Нападение на Ирак в 2003 году было настолько откровенно преступным, что руководители континентальной Европы, публично не соглашаясь с ним (или, как минимум, сомневаясь в его правомерности), впервые вплотную подошли к преодолению зависимости от США. Но, ощутив, что им сейчас придется самим принимать решения и отвечать за них, перепугались и в ужасе бежали «под крыло» хозяев. Это паническое бегство от суверенитета было названо «трансатлантическим ренессансом».

            Не подлежащие в силу трудности выработки корректировке решения делают невозможным нормальный диалог с ЕС. Даже до его расширения в 2004 году евробюрократ напоминал запись соответствующей директивы и велеречивых рассуждений о компромиссах, взаимопонимании и других выхолощенных (в том числе им же самим) ценностях. После этого расширения, резко усилившем неоднородность ЕС, ситуация усугубилась.

            На деле демократия и компромиссы для евробюрократии - безоговорочное подчинение ее требованиям, в том числе и прямо нарушающим ее же нормы (так, Еврокомиссия долгие годы отчаянно требовала от России ратифицировать заведомо невыгодный той Договор к Энергетической хартии, хотя по европейским нормам не имеет права даже обсуждать вопросы энергетического сотрудничества). При этом евробюрократы не видят противоречия между своими проповедью толерантности и авторитарным навязыванием демократии. Как разъяснил один из депутатов бундестага автору, «демократический диалог – это когда мы говорим вам, что вы должны делать, думать и чувствовать, а вы точно выполняете наши указания».

            Но это далеко не самое худшее.

 

Ценностный кризис Европейского Союза

            Имманентная разнородность ЕС диктует, как и в СССР, идеологизацию управления: именно идеология дает сверхценности, ради которых люди (включая членов управляющей системы) готовы жертвовать своими интересами.

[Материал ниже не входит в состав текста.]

-- ==== Sys2Proof/Machine/Startup.lean ====
section
/-! DEFINITION. From logic power-good to STATION_READY (04_startup_and_configuration.md R105 to R112). -/

namespace Sys2Proof.Machine

/-- Everything that a loss of both feeds takes (R2, R461, R488): the station, partitions, islands and SK-1 start over, but for SK-1's
non-volatile copies; the recorder keeps its store, and its buckets start full with their counts (R457, R464); the power-cycle count
advances at the first power-good. In Dark a feed was present throughout, and the recorder has run on (R450, R461). -/
def coldStart (s : State) (fromDark : Bool) : State :=
  let v := s.svc.rcd
  let rcd : Recorder := if fromDark then v else
    { optime := v.optime, pcycle := (v.pcycle + 1) % 2 ^ 32, next := v.next,
      clearBase := v.clearBase, ring := v.ring, bank0 := v.bank0, bank1 := v.bank1, seals := v.seals,
      buckets := v.buckets.map fun b => (b.1, { b.2 with tokens := 255 }) }
  { s with st := {}, parts := [], isl := [], sk := { digest := s.sk.digest, pw := s.sk.pw }, svc := { s.svc with up := true, rcd := rcd } }

/-- Islands and SK-1 start from whichever feed comes first (R106); SK-1 enters SELFTEST (R385). -/
def powerIslands (s : State) : State :=
  let s := (List.range 7).foldl (fun s i => s.updIsl i fun x => { x with powered := true }) s
  if s.sk.powered then skWake s else enterSk (s.updSk fun k => { k with powered := true }) .selftest

/-- The panel controller at a power-up (R503): pages are lost, the map is read from the panel's identity chip and checked. -/
def panelPowerUp (s : State) (map : Option (List (Nat × Fin 4))) : State :=
  let s := s.updSvc fun v => { v with pnl := { mapOk := map.isSome, map := (map.getD []).map fun e => (e.1, e.2.val) } }
  if map.isSome then s
  else raise s { src := 236, code := 2, data := Config.openData 236 2 s.grid.tick, lane := s.mainLane, writer := some 3 }

/-- LOGIC_POWER_GOOD (R2, R4, R106, R461, R517, R537): the lane's steps start with reset held and outputs de-energised.
Reset is released only on carrier identity 0b1010. -/
def execLogicPowerGood (l : LaneId) (cid : BitVec 4) (feedMv mac : Nat) (map : Option (List (Nat × Fin 4)))
    (s : State) : Host.Outcome State Fault Refusal :=
  if (s.lane l).feed then .next s
  else
    let dark := s.st.power.ps == .dark
    let both := !s.a.feed && !s.b.feed
    let s := if both || dark then coldStart s (dark && !both) else s
    let s := if dark then s.updLane (other l) fun v =>
        if v.feed then
          { feed := true, phase := .starting, mac := v.mac, fw := v.fw, cidOk := v.cidOk, suspect := v.suspect,
            img := bareImage, frozen := bareImage }
        else v
      else s
    let s := powerIslands s
    let s := s.updSvc fun v => { v with sup := (if l = .a then { v.sup with feedA := true, mvA := feedMv }
      else { v.sup with feedB := true, mvB := feedMv } : Supply) }
    let s := if both || dark then panelPowerUp s map else s
    .next (s.updLane l fun v =>
      { feed := true, phase := if cid = 0b1010#4 then .starting else .stopped, cidOk := cid = 0b1010#4, mac := mac,
        suspect := v.suspect, feedCycled := true, lateBase := v.lateBase, img := bareImage, frozen := bareImage })

/-- A lane whose firmware starts: role OFFLINE; a step that has failed, a version mismatch and SUSPECT still show (R107, R109, R288,
R290). -/
def bootLane (fw : Nat) (v : Lane) : Lane :=
  let failed := v.phase == .starting && v.failStep != 0
  { v with phase := .running, winUp := true, fw := fw, lit := true, role := .offline,
           health := if failed || v.needCycle then .failed else if v.suspect then .suspect else .good,
           cause := if failed then .startup else if v.needCycle then v.cause else .none,
           failStep := if failed then v.failStep else 0, failCode := if failed then v.failCode else 0,
           clkQual := false, rolesStep := false, startDone := false, beat := {}, clocks := {}, opp := {}, sent := none,
           endsSeen := none }

/-- A window that stands at its reset values when a lane's firmware brings it up (R53): that of a partition bound to this lane, or of
a detached one that no other lane shows. A partition whose state is held keeps it (R82). -/
def freshWindow (s : State) (l : LaneId) (p : Nat) : Bool :=
  let q := s.part p
  !s.holdsRing p && (if q.att == .detached then !(s.lane (other l)).winUp else q.bus == .pcie && q.lane == l)

/-- WINDOW_UP (R53, R106, R109): firmware runs, the window comes up with MB_LIVE and its registers at their reset values; heartbeats
start with role OFFLINE. A lane that stopped restarts here. -/
def execWindowUp (l : LaneId) (fw : Nat) (s : State) : Host.Outcome State Fault Refusal :=
  let v := s.lane l
  .next (if v.feed && v.cidOk && (v.phase == .starting || v.phase == .stopped) then
    allParts.foldl (fun s p => if freshWindow s l p then resetWindow s p else s) (s.updLane l (bootLane fw))
  else s)

/-- A step that fails leaves the lane OFFLINE with health FAILED, flashed in its light character, and is recorded (R107). -/
def stepFails (s : State) (l : LaneId) (step code : Nat) : State :=
  let s := s.updLane l fun v =>
    { v with role := .offline, cause := .startup, health := .failed, failStep := step, failCode := code, tok := {}, lit := true }
  noteUnnamed s .startUpFail l (leBytes (laneNo l) 1 ++ leBytes step 1 ++ leBytes code 2)

/-- CLOCK_QUALIFICATION (R106, R107, R429, R430): TCXO against RC, RC against the crystal; the domains switch to the TCXO. -/
def execClockQualification (l : LaneId) (tcxo rc : Nat) (s : State) : Host.Outcome State Fault Refusal :=
  let v := s.lane l
  .next (if v.phase != .running || v.clkQual then s
    else if tcxoPasses tcxo && rcPasses rc then s.updLane l fun v =>
      { v with clkQual := true, clocks := { v.clocks with src := .tcxo, tcxoGood := true, rcQual := true } }
    else stepFails s l 4 (Config.unnamedCode 17))

/-- The partner's heartbeat as last received shows this role (R109). -/
def partnerShows (s : State) (l : LaneId) (f : HbWord → Bool) : Bool :=
  match (s.lane l).beat.word with
  | some w => f w
  | none => false

/-- ROLES_STEP (R22, R109, R264). -/
def execRolesStep (l : LaneId) (s : State) : Host.Outcome State Fault Refusal :=
  let v := s.lane l
  if v.phase != .running || !v.clkQual || v.rolesStep || v.cause == .startup then .next s
  else
    let s := s.updLane l fun v => { v with rolesStep := true }
    .next (if partnerShows s l fun w => w.fw != v.fw then
        versionsDiffer s l ((v.beat.word.map fun w => w.fw).getD 0)
      else if partnerShows s l fun w => w.role == 2 || w.role == 3 then s.updLane l fun v => { v with startDone := true }
      else if l = .a ∨ partnerShows s l (fun w => w.health == 3) = true then askToken s l .startUp
      else s)

/-- ROLE_WAIT_TIMEOUT (R109): Lane B has waited 500 ms. -/
def execRoleWaitTimeout (s : State) : Host.Outcome State Fault Refusal :=
  let v := s.b
  .next (if waitsForRole v && !partnerShows s .b (fun w => w.role == 2 || w.role == 3) then
    askToken s .b .startUp
  else s)

/-- STARTUP_COMPLETE (R105, R109, R112, R476): on the first lane whose role is settled STATION_READY is set and the bank
chosen; the acting lane whose partner is absent or OFFLINE is SOLO. After a wake from Dark the bank chosen stands (R451). -/
def execStartupComplete (l : LaneId) (s : State) : Host.Outcome State Fault Refusal :=
  let v := s.lane l
  if v.phase != .running || !v.rolesStep || v.startDone then .next s
  else
    let s := s.updLane l fun v => { v with startDone := true }
    .next (if s.st.ready || v.role == Role.offline then s
      else
        let s : State := match s.activeLane with
          | some x => if (s.lane (other x)).role == Role.offline then s.updLane x fun v => { v with role := .solo } else s
          | none => s
        let woke := s.st.power.entering == some .lit
        let s := s.updSt fun t => { t with ready := true, phase := .stopped, power := { t.power with ps := .lit, entering := none } }
        let s := if woke then powerEvent s .lit else chooseBank s
        noteUnnamed s .startUp l (leBytes (laneNo l) 1))

/-- STARTUP_STEP_FAIL (R105, R107); the BIST of a lane that leaves retention too (R448). -/
def execStartupStepFail (l : LaneId) (step code : Nat) (s : State) : Host.Outcome State Fault Refusal :=
  .next (if (s.lane l).startDone && !(s.lane l).resumes || !((s.lane l).phase == .running || (s.lane l).phase == .starting) then s
    else stepFails s l step code)

end Sys2Proof.Machine
end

            Но, с другой стороны, идеологизация грозит снижением качества управленческих решений, что мы также видели в СССР.

            Кроме того, ее основа – ритуально провозглашаемые (при чудовищном извращении на практике) европейские ценности и расширение сферы их применения, то есть расширение ЕС, – сталкивается с двумя непреодолимыми вызовами.

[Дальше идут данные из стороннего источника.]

/-! The swaps -/

/-- Where an island's frame stands in the image: address and length (R13, R354, R360, R401). -/
def islRange : Nat → Nat × Nat
  | 0 => (aIN, 0x100)
  | 1 => (aIN + 0x100, 0x100)
  | 2 => (aIN + 0x200, 0x200)
  | 3 => (aIN + 0x400, 0x200)
  | 4 => (aIN + 0x600, 0x200)
  | 5 => (aIN + 0x800, 0x7800)
  | _ => (aSAFE, 0x100)

/-- An island's part of a lane's image at a swap (R26, R27, R136, R143). -/
def takeIsland (t : Nat) (i : Nat) (v : Lane) : Lane :=
  let here := (v.arrived.get? i).filter fun a => a.frame.tick == t
  match here with
  | some a =>
    if a.good then
      { v with img := v.img.copyRange a.frame.data (islRange i).1 (islRange i).2, linkLost := v.linkLost.set i 0,
               skPdus := if i = skIsl then a.frame.pdus else v.skPdus }
    else { v with img := loseQuality i v.img, linkLost := v.linkLost.set i (v.linkLost.get i 0 + 1) }
  | none =>
    { v with img := loseQuality i v.img, linkLost := v.linkLost.set i (v.linkLost.get i 0 + 1),
             linkCnt := bump v.linkCnt (8 * i + 2) 1 }

/-- SYS 0x000 to 0x01F (R148). LATE_FRAMES counts the links of the writing lane (log entry 152). -/
def sysTiming (s : State) (l : LaneId) : List Byte :=
  let v := s.lane l
  let own := (List.range 7).any fun i => (s.island i).ownPrev
  let late := (List.range 7).foldl (fun n i => n + v.linkCnt.get (8 * i + 5) 0) 0 - v.lateBase
  leBytes s.tickNo 4 ++ leBytes s.tickUs 4 ++ leBytes (s.grid.tick * s.lenNs) 8 ++ leBytes v.net.time.code 1 ++
    leBytes (maskOf [s.grid.stepped, own, v.loopLate]) 1 ++ zeros 2 ++ leBytes (holdoverS s l) 4 ++ leBytes v.be.overruns 4 ++
    leBytes late 4

/-- SYS 0x020 to 0x02F (R284). -/
def sysRedundancy (s : State) (l : LaneId) : List Byte :=
  let v := s.lane l
  let sus := (v.beat.word.map fun w => w.health == 2).getD false
  leBytes (laneNo l) 1 ++ leBytes v.role.code 1 ++ leBytes ((v.beat.word.map fun w => w.role).getD 0xFF) 1 ++
    leBytes (maskOf [v.takeover, v.suspect, sus, pathFaultSeen v, s.st.ends.s.isSome]) 1 ++
    leBytes ((s.st.ends.s.map fun n => n + 1).getD 0) 4 ++ leBytes v.mirror.lastSnap 4 ++ leBytes v.mirror.drops 4

/-- SYS 0x030 to 0x03F (R453). -/
def sysPower (s : State) (l : LaneId) : List Byte :=
  let v := s.lane l
  leBytes (powerCode s) 1 ++ leBytes v.opp.op 1 ++ leBytes (b2n (v.clocks.src == .rc)) 1 ++
    leBytes (maskOf [v.clocks.rcQual, v.clocks.tcxoGood, v.clocks.xtalSuspect]) 1 ++ leBytes (s.st.power.tmin.getD 0xFFFFFFFF) 4 ++
    leBytes s.st.dimOp 1 ++ zeros 7

/-- SYS 0x141 to 0x14F (R179). -/
def sysFlags (s : State) (l : LaneId) : List Byte :=
  let g := (s.lane l).staging
  leBytes (maskOf [g.active, decide (1048576 ≤ g.recs.length), !s.svc.up]) 1 ++ zeros 2 ++ leBytes g.recs.length 4 ++
    leBytes (if g.active then g.discarded else 0) 4 ++ zeros 4

/-- SYS as station firmware writes it at an input swap. -/
def writeSys (s : State) (l : LaneId) : State :=
  let head := sysTiming s l ++ sysRedundancy s l ++ sysPower s l ++ padTo 256 (s.lane l).be.status
  let tail := sysFlags s l
  s.updImg l fun m => (m.writeN aSYS head).writeN (aSYS + 0x141) tail

/-- The window opens and the tasks without MX-1 fields are released (R133, R153). -/
def openWindow (s : State) (l : LaneId) : State :=
  releaseTasks (updBe s l fun b => { b with window := true, used := 0 }) l false

/-- INPUT_SWAP (R133, R136, R144, R176, R208, R269, R286). -/
def execInputSwap (l : LaneId) (s : State) : Host.Outcome State Fault Refusal :=
  let v := s.lane l
  .next (if v.phase = .parked then judgeHeartbeat s l
    else if v.runs = false ∨ v.swapTick = some s.grid.tick then s
    else
      let t := s.grid.tick
      let s := judgeHeartbeat (s.updLane l fun v => { v with swapTick := some t }) l
      if !tracks (s.lane l) then s
      else
        let s := (judgeSnapshot s l).updLane l (countReint t)
        let s := regainToken (s.updLane l fun v => [0, 1, 2, 3, 4, 6].foldl (fun v i => takeIsland t i v) v) l
        let s := writeSys (canSwaps (flowSwaps s l) l) l
        let s := if s.st.stopAt = some (t + 1) then s else applyPatches s l
        let s := if s.st.ends.s = some t ∧ s.st.ends.confirmed = true ∧ (s.lane l).role = .standby then askToken s l .ends else s
        openWindow s l)

/-- MX1_SWAP (R136, R157): T_SSI of the window has passed when the tasks that read MX-1 fields are released. -/
def execMx1Swap (l : LaneId) (s : State) : Host.Outcome State Fault Refusal :=
  let v := s.lane l
  let t := s.grid.tick
  .next (if v.runs = false ∨ tracks v = false ∨ v.swapTick ≠ some t ∨ v.mxTick = some t then s
    else
      let s := s.updLane l fun v => { takeIsland t mxIsl v with mxTick := some t }
      if !(s.lane l).be.window then s
      else
        let gone := tSsiOf s.cfgRecs * opMHz (s.lane l).opp.op / 1000
        releaseTasks (updBe s l fun b => { b with used := max b.used gone }) l true)

/-! The cut-off -/

/-- Loop sinks at their substitutes for the edge of STOP's TICK (R122, R123). -/
def substSinks (s : State) (l : LaneId) : State := (recsOf s.cfgRecs 0x0801).foldl (fun s r => substSink s l r) s

/-- Every output field at its substitute (R122, R123). -/
def substAll (s : State) (l : LaneId) : State := substAo (substDio (substCan (substFlows (substSinks s l) l) l) l) l

/-- The snapshot that an ACTIVE or SOLO lane closes at its cut-off (R275, R277); none in the dead-ball tick of its release (R286). -/
def closeSnapshot (s : State) (l : LaneId) : State :=
  let t := s.grid.tick
  let dead := s.st.ends.released && s.st.ends.s == some t
  let is := (s.st.prog.map instChain).getD []
  let (k, s) := s.takeFree
  s.updLane l fun v =>
    let ranges := v.mirror.touched.filterMap fun n => (is.find? fun d => d.no == n).map fun d =>
      (d.no, aINST + d.off + d.mOff, v.img.readN (aINST + d.off + d.mOff) d.mLen)
    let d : SnapData :=
      { tick := t, ranges := ranges, loops := v.loops, chains := v.chains, flows := v.net.flows, can := v.can,
        len := mandatoryMirror s.cfgRecs + ranges.foldl (fun n r => n + 8 + r.2.2.length) 0, crc := Config.freeNat k % 2 ^ 32 }
    if !runsRole v.role then { v with mirror := { v.mirror with touched := [] } }
    else if dead then { v with mirror := { v.mirror with touched := [], sent := none } }
    else { v with mirror := { v.mirror with touched := [], sent := some d, lastSnap := t % 2 ^ 32 } }

/-- GOOD or DEGRADED of a lane that computes (R270, R433): a path fault, a link losing frames, snapshots being discarded, the RC
as reference. -/
def healthNow (v : Lane) : Health :=
  let lost := v.linkLost.any fun e => e.2 != 0
  let drops := v.role == .standby && v.mirror.consecutive == 0 && v.mirror.drops != 0
  match v.health with
  | .failed => .failed
  | .suspect => .suspect
  | _ => if pathFaultSeen v || lost || drops || v.clocks.src == .rc then .degraded else .good

/-- The bank whose capture is the newest: one that waits or is being written counts as the bank of the last STOP (R121, R200,
R474). -/
def restoreBank (v : Recorder) : Option Bank :=
  match v.waiting, v.writing with
  | some b, _ => some b.1
  | none, some w => some w.cap
  | none, none => (v.offered.map fun i => bankOf v i.val).filter fun b => b.valid

/-- Retained ranges of both lanes that compute, from a bank or from the template copy (R121, R205). -/
def setRetained (s : State) (img : List Byte) (bank : Option (List Byte)) : State :=
  bothLanes (fun s l => if tracks (s.lane l) then
      s.updLane l fun v =>
        let bytes := bank.getD (retainedBytes img v.tmpl)
        { v with img := restoreRetained img v.img bytes }
    else s) s

/-- Retained data at START, with the event that names why no bank is restored (R121, R479). -/
def startRetained (s : State) (img : List Byte) : State :=
  let l := s.mainLane
  let not_ (code : Nat) : State :=
    raise (setRetained s img none) { src := 230, code := code, data := dataLaneTick s l, lane := l }
  if !s.warmRetain then not_ 5
  else match restoreBank s.svc.rcd with
    | none => not_ 3
    | some b =>
      if b.layout ≠ retainLayoutField img then not_ 4
      else (setRetained s img (some b.payload)).updRec fun v => { v with offered := none }

/-- The cut-off of tick `n` is still to come on the main lane. -/
def cutoffAhead (s : State) (n : Nat) : Bool :=
  decide (s.grid.tick < n) || (s.grid.tick == n && (s.lane s.mainLane).frozenTick != some s.grid.tick)

/-- The bank of the last STOP has yet to be captured: at the cut-off before its TICK, in the power-fail sequence at that of its TICK
(R200, R491). -/
def stopCapturePending (s : State) : Bool :=
  s.st.stopAt.any fun a => if s.st.pfStep = 2 then cutoffAhead s a else cutoffAhead s (a - 1)

/-- The bank write that entry to STOPPED asks for (R200, R474, R475): from the cut-off before its TICK, after which no task has run; in a
power failure from that of its TICK, in which substitute values were applied (R491). -/
def stopBank (s : State) (l : LaneId) : State :=
  if !runsRole (s.lane l).role then s
  else if s.st.pfStep = 2 then (if s.st.stopAt == some s.grid.tick then pfBank s l else s)
  else if s.st.stopAt == some (s.grid.tick + 1) then startBank s l (captureBank s l 2)
  else s

/-- A START accepted before the capture of the bank that it restores restores from it now (R200, R209). -/
def restoreAtStart (s : State) (l : LaneId) : State :=
  if s.st.restoreDue && runsRole (s.lane l).role && !stopCapturePending s then
    (startRetained s (s.st.prog.getD [])).updSt fun t => { t with restoreDue := false }
  else s

/-- OUTPUT_CUTOFF (R133, R138 to R140, R277, R308): `leLate` names the first loop that the loop engine has not reached. -/
def execOutputCutoff (l : LaneId) (leLate : Option (Fin 128)) (s : State) : Host.Outcome State Fault Refusal :=
  let v := s.lane l
  let t := s.grid.tick
  .next (if v.runs = false ∨ v.frozenTick = some t then s
    else if !tracks v then sendHeartbeat (s.updLane l fun v => { v with frozenTick := some t }) l
    else
      let s := closeWindow s l
      let s := loopPasses (chainPasses s l) l (leLate.map fun n => n.val)
      let s := publishLoops (publishChains s l) l
      let s := if s.st.stopAt = some (t + 1) then substAll s l else s
      let s := writeDescs s l fun c => (s.lane l).skPdus.get c []
      let s := s.updLane l fun v =>
        { v with frozen := v.img, frozenTick := some t, loopLate := leLate.isSome, health := healthNow v }
      keepStatus (restoreAtStart (bankAfterPatch (stopBank (sendHeartbeat (closeSnapshot s l) l) l) l) l) l)

end Sys2Proof.Machine
end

            Прежде всего, противоречие между формальным политическим равноправием членов ЕС и различным уровнем их не только экономического, но и культурно-цивилизационного развития ослаблено Лиссабонским договором за счет равноправия. Надежды на «подтягивание» новых членов к лидерам умерли, - и ради эффективности управления ЕС отступил от равноправия, оскопив прокламируемые им ценности. При этом управляемость ЕС, как показала практика после подписания Лиссабонского договора, не повысилась.

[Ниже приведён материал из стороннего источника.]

-- ==== Sys2Proof/Machine/Dispatch.lean ====
section
/-! DEFINITION. One arm per command: a direct call of its meaning. -/

namespace Sys2Proof.Machine
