/-- The THL port (R101 to R103, R313). A message that PRP discards or the load limit sheds does nothing else. HELLO on a served
port with a base key opens a session whose identifier and nonce are free values and whose key derives from the nonces, and answers
its nonce in the session's first message; without a base key it is refused. A register message with a right tag and a fresh
sequence takes effect as that access, and a read is answered; a message of an unknown session does nothing; a wrong tag or an old
sequence is counted and discarded, and a wrong tag on data ends its command; data is taken in offset order and acknowledged; an
acknowledgement in order lets the next piece go; 200 ms of silence end the command. -/
def Obligations.ThlRows : Prop :=
  (∀ (s s1 : State) (p : Part) (rx : Rx) (l : LaneId) (nonce : List Byte) (pass : Bool),
    (thlServed s l = false → exec (.thlHello p rx l nonce) s = .next s) ∧
    (thlServed s l = true → thlIn s l p rx = (pass, s1) →
      (pass = false → exec (.thlHello p rx l nonce) s = .next s1) ∧
      (pass = true → thlBase s1 p = none → exec (.thlHello p rx l nonce) s = .next s1) ∧
      (∀ base, pass = true → thlBase s1 p = some base → Gives (.thlHello p rx l nonce) s fun t =>
        let own := (List.range nonce.length).map fun i => Config.nonceByte s1.free i
        let key := hkdf256 base (Config.thlSalt nonce own) Config.thlInfo
        t.free = s1.free + 1 ∧ ∃ v k prp, (t.part p).thl = some v ∧ v.lane = l ∧ v.high = 0 ∧ v.seen = [] ∧ v.sent = 1 ∧
          v.id = Config.freeNat s1.free % 2 ^ 32 ∧ v.key = key ∧
          t.out = s1.out ++ [.thl k prp p v.id 1 .hello own (thlTag v p 1 .hello own)]))) ∧
  (∀ (s s1 : State) (p : Part) (rx : Rx) (v : ThlSess) (sess seq : Nat) (tag : List Byte), (s.part p).thl = some v →
    thlIn s (s.thlLane v) p rx = (true, s1) →
    let d := setThl s1 p fun t => { t with discarded := t.discarded + 1 }
    let u := setThl s1 p fun t => takeSeq t seq
    (∀ addr,
      let j := thlCheck s1 p sess seq .regRead (leBytes addr 2) tag
      let r := hostRead u p .thl (u.thlLane v) addr 4 (skReady u)
      (j = .none → exec (.thlRegRead p rx sess seq addr tag) s = .next s1) ∧
      (j = .badTag ∨ j = .old → exec (.thlRegRead p rx sess seq addr tag) s = .next d) ∧
      (j = .good v → exec (.thlRegRead p rx sess seq addr tag) s = .next (thlSend r.2 p .regRead (leBytes addr 2 ++ leBytes r.1 4)))) ∧
    (∀ addr (w : Word) dt,
      let j := thlCheck s1 p sess seq .regWrite (leBytes addr 2 ++ leBytes w.toNat 4) tag
      (j = .none → exec (.thlRegWrite p rx sess seq addr w tag dt) s = .next s1) ∧
      (j = .badTag ∨ j = .old → exec (.thlRegWrite p rx sess seq addr w tag dt) s = .next d) ∧
      (j = .good v → exec (.thlRegWrite p rx sess seq addr w tag dt) s = .next (
        if decodeWindow addr = 0x008 then writeWinCtrl u p .thl (u.thlLane v) w.toNat
        else if viaOk u p .thl (u.thlLane v) then windowWrite u p (u.thlLane v) addr 4 w dt else u))) ∧
    (∀ cs off data,
      let j := thlCheck s1 p sess seq .data (leBytes cs 1 ++ leBytes off 4 ++ data) tag
      let acked := thlSend u p .ack (leBytes cs 1 ++ leBytes off 4)
      (j = .none → exec (.thlData p rx sess seq cs off data tag) s = .next s1) ∧
      (j = .old → exec (.thlData p rx sess seq cs off data tag) s = .next d) ∧
      (∀ urg, j = .badTag → thlMailbox d p cs true = some urg →
        exec (.thlData p rx sess seq cs off data tag) s = .next (answer d p urg THL_AUTH (seq % 2 ^ 32))) ∧
      (j = .badTag → thlMailbox d p cs true = none → exec (.thlData p rx sess seq cs off data tag) s = .next d) ∧
      (j = .good v → thlMailbox u p cs true = none → exec (.thlData p rx sess seq cs off data tag) s = .next u) ∧
      (∀ urg x, j = .good v → thlMailbox u p cs true = some urg → (u.mbox p urg).xfer = some x → (u.mbox p urg).preempted = false →
        (off + data.length ≤ (u.mbox p urg).bytes → exec (.thlData p rx sess seq cs off data tag) s = .next acked) ∧
        (off ≠ (u.mbox p urg).bytes → (u.mbox p urg).bytes < off + data.length →
          exec (.thlData p rx sess seq cs off data tag) s = .next u) ∧
        (off = (u.mbox p urg).bytes → data ≠ [] → data.length ≤ 1024 →
          exec (.thlData p rx sess seq cs off data tag) s = .next (takeIn acked p urg x data)))) ∧
    (∀ cs off,
      let j := thlCheck s1 p sess seq .ack (leBytes cs 1 ++ leBytes off 4) tag
      (j = .none → exec (.thlAck p rx sess seq cs off tag) s = .next s1) ∧
      (j = .badTag ∨ j = .old → exec (.thlAck p rx sess seq cs off tag) s = .next d) ∧
      (j = .good v → thlMailbox u p cs false = none → exec (.thlAck p rx sess seq cs off tag) s = .next u) ∧
      (∀ urg x, j = .good v → thlMailbox u p cs false = some urg → (u.mbox p urg).xfer = some x → (u.mbox p urg).preempted = false →
        (off ≠ (u.mbox p urg).flushed ∨ (u.mbox p urg).bytes = (u.mbox p urg).flushed →
          exec (.thlAck p rx sess seq cs off tag) s = .next u) ∧
        (off = (u.mbox p urg).flushed → (u.mbox p urg).bytes ≠ (u.mbox p urg).flushed →
          exec (.thlAck p rx sess seq cs off tag) s = .next (goOn (u.updMb p urg fun m => { m with flushed := m.bytes }) p urg x))))) ∧
  (∀ (s : State) (p : Part) (urg : Bool) (x : Xfer), (s.mbox p urg).xfer = some x → (s.mbox p urg).busy = true →
    (s.mbox p urg).phase = .running → (s.mbox p urg).preempted = false →
    (x.region.1 = 0xFF → exec (.thlStalled p urg) s =
      .next (answer s p urg THL_STALLED (if x.isIn then (s.mbox p urg).bytes else (s.mbox p urg).flushed))) ∧
    (x.region.1 ≠ 0xFF → exec (.thlStalled p urg) s = .next s))

/-! Start-up (04) -/

/-- Logic power-good and the start of a lane (R2, R53, R106, R517): from no feed the lane gets its feed; reset is released, and the
lane starts, only on carrier identity 0b1010; then its firmware brings the window up in role OFFLINE with nothing of start-up done,
and the windows that it carries, and with the other lane's windows down those of every detached partition, are at their reset values
but for a partition whose state is held. What a lane that stopped showed as failed, or SUSPECT, it shows again. -/
def Obligations.LanePowerRows : Prop :=
  ∀ (s : State) (l : LaneId),
    (∀ cid mv mac map, (s.lane l).feed = false → Gives (.logicPowerGood l cid mv mac map) s fun t =>
      t.lane l = { feed := true, phase := if cid = 0b1010#4 then .starting else .stopped, cidOk := decide (cid = 0b1010#4), mac := mac,
                   suspect := (s.lane l).suspect, feedCycled := true, lateBase := (s.lane l).lateBase, img := bareImage,
                   frozen := bareImage }) ∧
    (∀ cid mv mac map, (s.lane l).feed = true → exec (.logicPowerGood l cid mv mac map) s = .next s) ∧
    (∀ fw, (s.lane l).feed = true → (s.lane l).cidOk = true → (s.lane l).phase = .starting ∨ (s.lane l).phase = .stopped →
      let failed := (s.lane l).phase == .starting && (s.lane l).failStep != 0
      Gives (.windowUp l fw) s fun t =>
        t.lane l = { s.lane l with
          phase := .running, winUp := true, fw := fw, lit := true, role := .offline,
          health := if failed || (s.lane l).needCycle then .failed else if (s.lane l).suspect then .suspect else .good,
          cause := if failed then .startup else if (s.lane l).needCycle then (s.lane l).cause else .none,
          failStep := if failed then (s.lane l).failStep else 0, failCode := if failed then (s.lane l).failCode else 0,
          clkQual := false, rolesStep := false, startDone := false, beat := {}, clocks := {}, opp := {}, sent := none, endsSeen := none } ∧
        t.lane (other l) = s.lane (other l) ∧ t.st = s.st ∧
        ∀ p : Part, t.part p = if s.holdsRing p = false ∧ (if (s.part p).att = .detached then (s.lane (other l)).winUp = false
            else (s.part p).bus = .pcie ∧ (s.part p).lane = l) then
          { bus := (s.part p).bus, lane := (s.part p).lane, thl := (s.part p).thl } else s.part p) ∧
    (∀ fw, (s.lane l).feed = false ∨ (s.lane l).cidOk = false ∨ ((s.lane l).phase ≠ .starting ∧ (s.lane l).phase ≠ .stopped) →
      exec (.windowUp l fw) s = .next s)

            Второй вызов декларируемым европейским ценностям – осознание завершения существенного расширения и ЕС, и еврозоны. У развитых стран Европы больше нет ресурсов для расширения своего формализованного влияния, а неразвитые стра-ны из-за колониального характера евроинтеграции не выполнят даже смягченные требования евробюрократии. Вступление Хорватии в Евросоюз в 2013, а Латвии и Литвы в еврозону в 2014 и 2015 годах своей незначительностью лишь подтверждают: это демонстрация успеха ЕС в то время, когда его ресурсы уже исчерпаны. Возможное присоединение экономически незначительных Черногории (которая использует евро в качестве валюты), Сербии и Албании лишь подтвердит эту тенденцию.

Важным паллиативом, позволившим на время замаскировать исчерпанность евроинтеграции, стало «Восточное партнерство», усилившее привязку к евробюрократии административных и коммерческих элит стран-соседей и расчистку их юридического пространства для экспансии европейского бизнеса.

            Таким образом, Евросоюз, этот экспансионистский по своей природе проект, из вовне поневоле перенацеливается вовнутрь, - и это болезненно трансформировует его облик. Не стоит забывать, сколько прожил другой интеграционный - советский - проект после отказа от расширения.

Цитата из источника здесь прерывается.